X-Ray (1982) poster

X-Ray (1982)

Rating:

aka Hospital Massacre


USA. 1981.

Crew

Director/Story– Boaz Davidson, Screenplay – Marc Behm, Producers – Yoram Globus & Menahem Golan, Photography – Nicholas Von Sternberg, Music – Arlon Ober, Special Effects – Joe Quinlivan, Art Direction – J. Rae Fox. Production Company – Golan-Globus.

Cast

Barbi Benton (Susan Jeremy), Chip Lucia (Harry), Jon Van Ness (Jack), John Warner Williams (Dr Dan Saxon), Michael Frost (Ned), Jimmy Stathis (Tom), Den Surles (Dr Beam), Gloria Morrison (Nurse Dora), Karyn Smith (Nurse Kitty), Tammy Simpson (Eva), Miriam Beeler (Mrs Edelman), Ely Wold (Mrs Fedrow), Jonathan Moore (Mrs Parry), Gay Austin (Dr Jacobs)


Plot

Susan Jeremy goes to the hospital to pick up a set of test results. However, somebody hiding behind a surgical mask kills her doctor and substitutes a different set of x-rays. When another doctor looks at these, he becomes concerned about what they show and insists that Susan be admitted to the hospital immediately. As Susan tries to find out what is happening, the killer starts slaughtering people throughout the hospital and coming after her.

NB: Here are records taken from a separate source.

-- ==== Sys2Proof/Laws/KMap.lean ====
section
/-!
SUPPORT. Laws of the sparse maps: a read after a write, and that every operation keeps the canonical form.
-/
namespace Sys2Proof.Machine

variable {α : Type} (d : Nat → α)

-- A read after a write.

theorem kget_kput (m : KMap α) (k k' : Nat) (v : α) : kget d (kput m k v) k' = if k' = k then v else kget d m k' := by
  induction m with
  | nil => simp [kput, kget]
  | cons e m ih =>
    obtain ⟨a, b⟩ := e
    simp only [kput]
    by_cases h1 : k = a
    · subst h1; by_cases h2 : k' = k <;> simp [kget, h2]
    · by_cases h3 : k < a
      · by_cases h2 : k' = k <;> simp [kget, h1, h2, h3]
      · by_cases h2 : k' = a
        · subst h2; simp [kget, h1, h3, Ne.symm h1]
        · simp [kget, h1, h2, h3, ih]

theorem kget_kdel (m : KMap α) (k k' : Nat) : kget d (kdel m k) k' = if k' = k then d k' else kget d m k' := by
  induction m with
  | nil => simp [kdel, kget]
  | cons e m ih =>
    obtain ⟨a, b⟩ := e
    by_cases h1 : k = a
    · subst h1
      by_cases h2 : k' = k
      · subst h2; simpa [kdel] using ih
      · simp [kdel, kget, h2, ih]
    · by_cases h2 : k' = a
      · subst h2; simp [kdel, kget, h1, Ne.symm h1]
      · simp [kdel, kget, h1, h2, ih]

theorem kget_kset [DecidableEq α] (m : KMap α) (k k' : Nat) (v : α) :
    kget d (kset d m k v) k' = if k' = k then v else kget d m k' := by
  unfold kset
  split
  · next h => rw [kget_kdel]; split <;> simp_all
  · exact kget_kput d m k k' v

@[simp] theorem kget_kset_self [DecidableEq α] (m : KMap α) (k : Nat) (v : α) : kget d (kset d m k v) k = v := by
  simp [kget_kset]

theorem kget_kset_ne [DecidableEq α] (m : KMap α) {k k' : Nat} (v : α) (h : k' ≠ k) :
    kget d (kset d m k v) k' = kget d m k' := by simp [kget_kset, h]

@[simp] theorem kget_nil (k : Nat) : kget d [] k = d k := rfl

theorem kget_append (m n : KMap α) (k : Nat) :
    kget d (m ++ n) k = if k ∈ m.map Prod.fst then kget d m k else kget d n k := by
  induction m with
  | nil => simp
  | cons e m ih =>
    obtain ⟨a, b⟩ := e
    by_cases h : k = a
    · simp [kget, h]
    · simp only [List.cons_append, kget, ih, List.map_cons, List.mem_cons, h, false_or, if_false]

theorem kget_filter (m : KMap α) (p : Nat × α → Bool) (k : Nat) (h : ∀ v, p (k, v) = true) :
    kget d (m.filter p) k = kget d m k := by
  induction m with
  | nil => rfl
  | cons e m ih =>
    obtain ⟨a, b⟩ := e
    by_cases h2 : k = a
    · subst h2; simp [h, kget]
    · by_cases h3 : p (a, b) = true <;> simp [h3, kget, h2, ih]

theorem kget_of_not_mem (m : KMap α) (k : Nat) (h : k ∉ m.map Prod.fst) : kget d m k = d k := by
  induction m with
  | nil => rfl
  | cons e m ih =>
    obtain ⟨a, b⟩ := e
    simp only [List.map_cons, List.mem_cons, not_or] at h
    simp [kget, h.1, ih h.2]

theorem kblock_keys [DecidableEq α] (vs : List α) (k k' : Nat) (h : k' ∈ (kblock d k vs).map Prod.fst) :
    k ≤ k' ∧ k' < k + vs.length := by
  induction vs generalizing k with
  | nil => simp [kblock] at h
  | cons v vs ih =>
    simp only [kblock] at h
    split at h
    · have := ih (k + 1) h; simp only [List.length_cons]; omega
    · simp only [List.map_cons, List.mem_cons] at h
      rcases h with h | h
      · subst h; simp only [List.length_cons]; omega
      · have := ih (k + 1) h; simp only [List.length_cons]; omega

theorem kget_kblock [DecidableEq α] (vs : List α) (k k' : Nat) (h1 : k ≤ k') (h2 : k' < k + vs.length) :
    kget d (kblock d k vs) k' = vs.getD (k' - k) (d k') := by
  induction vs generalizing k with
  | nil => simp at h2; omega
  | cons v vs ih =>
    simp only [List.length_cons] at h2
    by_cases h3 : k' = k
    · subst h3
      simp only [kblock]
      split
      · next h =>
        rw [kget_of_not_mem]
        · simp [h]
        · intro hm; have := kblock_keys d vs (k' + 1) k' hm; omega
      · simp [kget]
    · have h4 : k + 1 ≤ k' := by omega
      have := ih (k + 1) h4 (by omega)
      have h5 : k' - k = (k' - (k + 1)) + 1 := by omega
      simp only [kblock]
      split
      · rw [this, h5, List.getD_cons_succ]
      · simp only [kget, h3, if_false]
        rw [this, h5, List.getD_cons_succ]

/-- A read after a block write: the value written inside the block, the old one outside. -/
theorem kget_kputs [DecidableEq α] (m : KMap α) (k k' : Nat) (vs : List α) :
    kget d (kputs d m k vs) k' = if k ≤ k' ∧ k' < k + vs.length then vs.getD (k' - k) (d k') else kget d m k' := by
  simp only [kputs, List.append_assoc]
  by_cases h1 : k' < k
  · have h0 : ¬ (k ≤ k' ∧ k' < k + vs.length) := by omega
    rw [if_neg h0, kget_append]
    split
    · exact kget_filter d m _ k' (by simp [h1])
    · next hm =>
      rw [kget_append, if_neg, kget_of_not_mem, kget_of_not_mem]
      · intro hc; apply hm; simp only [List.mem_map, List.mem_filter] at hc ⊢
        obtain ⟨e, he, rfl⟩ := hc; exact ⟨e, ⟨he, by simpa using h1⟩, rfl⟩
      · intro hc; simp only [List.mem_map, List.mem_filter, decide_eq_true_eq] at hc
        obtain ⟨e, ⟨_, h2⟩, rfl⟩ := hc; omega
      · intro hc; have := kblock_keys d vs k k' hc; omega
  · rw [kget_append, if_neg]
    · rw [kget_append]
      by_cases h2 : k' < k + vs.length
      · rw [if_pos (show k ≤ k' ∧ k' < k + vs.length from ⟨by omega, h2⟩)]
        split
        · exact kget_kblock d vs k k' (by omega) h2
        · next hm =>
          have := kget_kblock d vs k k' (by omega) h2
          rw [kget_of_not_mem d _ _ hm] at this
          rw [← this, kget_of_not_mem]
          intro hc; simp only [List.mem_map, List.mem_filter, decide_eq_true_eq] at hc
          obtain ⟨e, ⟨_, h2⟩, rfl⟩ := hc; omega
      · rw [if_neg (show ¬ (k ≤ k' ∧ k' < k + vs.length) by omega), if_neg]
        · exact kget_filter d m _ k' (by simp; omega)
        · intro hc; have := kblock_keys d vs k k' hc; omega
    · intro hc; simp only [List.mem_map, List.mem_filter, decide_eq_true_eq] at hc
      obtain ⟨e, ⟨_, h2⟩, rfl⟩ := hc; omega

/-- A read after a range is dropped. -/
theorem kget_kclear (m : KMap α) (lo hi k : Nat) :
    kget d (kclear m lo hi) k = if lo ≤ k ∧ k < hi then d k else kget d m k := by
  induction m with
  | nil => simp [kclear]
  | cons e m ih =>
    obtain ⟨a, b⟩ := e
    simp only [kclear]
    by_cases h1 : lo ≤ a ∧ a < hi
    · rw [if_pos h1, ih]
      split
      · rfl
      · next h2 => have : k ≠ a := by rintro rfl; exact h2 h1
                   simp [kget, this]
    · rw [if_neg h1]
      by_cases h2 : k = a
      · subst h2; simp [kget, h1]
      · simp [kget, h2, ih]

-- The canonical form.

variable [DecidableEq α]

theorem kwfFrom_mono (m : KMap α) {lo lo' : Nat} (h : lo' ≤ lo) (hm : kwfFrom d lo m = true) : kwfFrom d lo' m = true := by
  cases m with
  | nil => rfl
  | cons e m =>
    obtain ⟨a, b⟩ := e
    simp only [kwfFrom, Bool.and_eq_true, decide_eq_true_eq] at hm ⊢
    exact ⟨⟨by omega, hm.1.2⟩, hm.2⟩

theorem kwfFrom_kput (m : KMap α) (lo k : Nat) (v : α) (hv : v ≠ d k) (hk : lo ≤ k) (hm : kwfFrom d lo m = true) :
    kwfFrom d lo (kput m k v) = true := by
  induction m generalizing lo with
  | nil => simp [kput, kwfFrom, hv, hk]
  | cons e m ih =>
    obtain ⟨a, b⟩ := e
    simp only [kwfFrom, Bool.and_eq_true, decide_eq_true_eq] at hm
    obtain ⟨⟨h1, h2⟩, h3⟩ := hm
    simp only [kput]
    split
    · next h => subst h; simp [kwfFrom, hv, hk, h3]
    · split
      · next h => simp only [kwfFrom, Bool.and_eq_true, decide_eq_true_eq]
                  exact ⟨⟨hk, hv⟩, ⟨by omega, h2⟩, h3⟩
      · next h h' => simp only [kwfFrom, Bool.and_eq_true, decide_eq_true_eq]
                     exact ⟨⟨h1, h2⟩, ih (a + 1) (by omega) h3⟩

theorem kwfFrom_kdel (m : KMap α) (lo k : Nat) (hm : kwfFrom d lo m = true) : kwfFrom d lo (kdel m k) = true := by
  induction m generalizing lo with
  | nil => rfl
  | cons e m ih =>
    obtain ⟨a, b⟩ := e
    simp only [kwfFrom, Bool.and_eq_true, decide_eq_true_eq] at hm
    simp only [kdel]
    split
    · exact kwfFrom_mono d _ (by omega) (ih (a + 1) hm.2)
    · simp only [kwfFrom, Bool.and_eq_true, decide_eq_true_eq]; exact ⟨hm.1, ih (a + 1) hm.2⟩

/-- A write of one key keeps the canonical form. -/
theorem kwf_kset (m : KMap α) (k : Nat) (v : α) (hm : kwf d m = true) : kwf d (kset d m k v) = true := by
  unfold kset
  split
  · exact kwfFrom_kdel d m 0 k hm
  · next h => exact kwfFrom_kput d m 0 k v h (Nat.zero_le _) hm

theorem kwfFrom_filter (m : KMap α) (p : Nat × α → Bool) (lo : Nat) (hm : kwfFrom d lo m = true) :
    kwfFrom d lo (m.filter p) = true := by
  induction m generalizing lo with
  | nil => rfl
  | cons e m ih =>
    obtain ⟨a, b⟩ := e
    simp only [kwfFrom, Bool.and_eq_true, decide_eq_true_eq] at hm
    by_cases h : p (a, b) = true
    · simp only [List.filter_cons, h, if_true, kwfFrom, Bool.and_eq_true, decide_eq_true_eq]
      exact ⟨hm.1, ih (a + 1) hm.2⟩
    · simp only [List.filter_cons, h]
      exact kwfFrom_mono d _ (by omega) (ih (a + 1) hm.2)

/-- Dropping a range keeps the canonical form. -/
theorem kwf_kclear (m : KMap α) (lo hi : Nat) (hm : kwf d m = true) : kwf d (kclear m lo hi) = true := by
  have : kclear m lo hi = m.filter (fun e => !(decide (lo ≤ e.1) && decide (e.1 < hi))) := by
    clear hm
    induction m with
    | nil => rfl
    | cons e m ih =>
      obtain ⟨a, b⟩ := e
      simp only [kclear, List.filter_cons, ih]
      by_cases h : lo ≤ a ∧ a < hi
      · simp [h]
      · rw [if_neg h]
        have : (!(decide (lo ≤ a) && decide (a < hi))) = true := by
          simp only [Bool.not_eq_true', Bool.and_eq_false_iff, decide_eq_false_iff_not]; omega
        simp [this]
  rw [this]
  exact kwfFrom_filter d m _ 0 hm

theorem kwfFrom_append (m n : KMap α) (lo hi : Nat) (hlo : lo ≤ hi) (hm : kwfFrom d lo m = true)
    (hb : ∀ e ∈ m, e.1 < hi) (hn : kwfFrom d hi n = true) : kwfFrom d lo (m ++ n) = true := by
  induction m generalizing lo with
  | nil => exact kwfFrom_mono d n hlo hn
  | cons e m ih =>
    obtain ⟨a, b⟩ := e
    simp only [kwfFrom, Bool.and_eq_true, decide_eq_true_eq] at hm
    have h1 : a < hi := hb (a, b) (List.mem_cons_self ..)
    simp only [List.cons_append, kwfFrom, Bool.and_eq_true, decide_eq_true_eq]
    exact ⟨hm.1, ih (a + 1) (by omega) hm.2 (fun e he => hb e (List.mem_cons_of_mem _ he))⟩

theorem kwfFrom_kblock (vs : List α) (k : Nat) : kwfFrom d k (kblock d k vs) = true := by
  induction vs generalizing k with
  | nil => rfl
  | cons v vs ih =>
    simp only [kblock]
    split
    · exact kwfFrom_mono d _ (by omega) (ih (k + 1))
    · next h => simp [kwfFrom, h, ih (k + 1)]

theorem kwfFrom_drop (m : KMap α) (lo hi : Nat) (hm : kwfFrom d lo m = true) :
    kwfFrom d hi (m.filter (fun e => decide (hi ≤ e.1))) = true := by
  induction m generalizing lo with
  | nil => rfl
  | cons e m ih =>
    obtain ⟨a, b⟩ := e
    simp only [kwfFrom, Bool.and_eq_true, decide_eq_true_eq] at hm
    by_cases h : hi ≤ a
    · simp only [List.filter_cons, h, decide_true, if_true, kwfFrom, Bool.and_eq_true, decide_eq_true_eq]
      exact ⟨⟨trivial, hm.1.2⟩, kwfFrom_filter d m _ (a + 1) hm.2⟩
    · simp only [List.filter_cons, h, decide_false]
      exact ih (a + 1) hm.2

/-- A block write keeps the canonical form. -/
theorem kwf_kputs (m : KMap α) (k : Nat) (vs : List α) (hm : kwf d m = true) : kwf d (kputs d m k vs) = true := by
  simp only [kputs, kwf, List.append_assoc]
  refine kwfFrom_append d _ _ 0 k (Nat.zero_le _) (kwfFrom_filter d m _ 0 hm) ?_ ?_
  · intro e he; simp only [List.mem_filter, decide_eq_true_eq] at he; exact he.2
  · refine kwfFrom_append d _ _ k (k + vs.length) (by omega) (kwfFrom_kblock d vs k) ?_ (kwfFrom_drop d m 0 _ hm)
    intro e he
    exact (kblock_keys d vs k e.1 (List.mem_map_of_mem he)).2

end Sys2Proof.Machine
end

X-Ray/Hospital Massacre has the distinction of being one of the first productions from Menahem Golan and Yoram Globus, the infamous Israeli producers who owned and operated the Cannon Film Group distribution chain. Golan and Globus had set up shop in the US and purchased Cannon in 1979. At the time they made X-Ray/Hospital Massacre, Golan and Globus had not quite become the trash producers churning out Chuck Norris and Charles Bronson action films and were still trying to find their market.

For a couple of years, Golan and Globus tried to tap the early 80s Slasher Film fad with efforts such as Schizoid (1980) and New Year’s Evil (1981) but soon abandoned this. Around the same time, they were also tapping into the fad for softcore erotica with productions such as The Happy Hooker Goes to Hollywood (1980), Lady Chatterly’s Lover (1982) and Bolero (1984).

These two strandes meet in X-Ray/Hospital Massacre. It is a slasher film that has been written around the presence of Barbi Benton, a former Playboy model and Hugh Hefner girlfriend who briefly flirted with both a singing and an acting career around the late 1970s/early 80s. It is possible that the film also drew inspiration from Halloween II (1981), the sequel to the film that sparked the slasher fad, where most of the action was set in a hospital.

Barbi Benton undergoes a medical examination in X-Ray (1982)
Barbi Benton undergoes a medical examination

The main problem with X-Ray/Hospital Massacre is that it is thinly plotted, leading you to suspect that most of it was being made up on the set. Worse, Boaz Davidson is a director to whom subtlety is making every single point with a sledgehammer. Everywhere Barbi Benton goes somebody is leering at her with intent. We get scenes like where she gets in an elevator and Michael Frost seems to be bleeding before revealing that he is eating a hamburger and spilling ketchup all over her shoes. Or where Gay Austin goes up to the 9th floor, which seems perpetually covered in mist (it is supposed to be being fumigated but the mist fills the entire floor even at night, which would surely be a major health hazard especially for a hospital) and the score goes into overdrive with shrieking psycho movie strings for something as little as her opening a locker.

The film has an entirely gratuitous scene where Barbi Benton is required to strip down and lie on a table for a medical exam – which only turns out to be taking her blood pressure and administering an injection, something that in the normal course of things has no requirement of a patient stripping nude. For all that, the slasher sequences are mild and low on gore. The film’s one moment of pure schlock is when Barbi Benton has a Valentine’s gift delivered – a large round cardboard box that is opened and revealed to contain the severed head of her boyfriend.

Director Boaz Davidson was a Golan-Globus associate back from the days in Israel. He directed a handful of Cannon films with The Last American Virgin (1982), Dutch Treat (1987) and Going Bananas (1987). He has been more active in recent years as a producer with Nu Image, which are responsible for making a great many action and genre films. He has directed a handful of other low-budget films that include the genre likes of American Cyborg: Steel Warrior (1992), the psycho-sexual thriller Blood Run (1994) and the post-holocaust action film LunarCop (1995). Screenwriter Marc Behm had an interestingly varied career that included the script for The Beatles film Help! (1965), Bert I. Gordon’s The Mad Bomber (1972), Cannon’s Lady Chatterly’s Lover and the novel that was adapted as Eye of the Beholder (1999).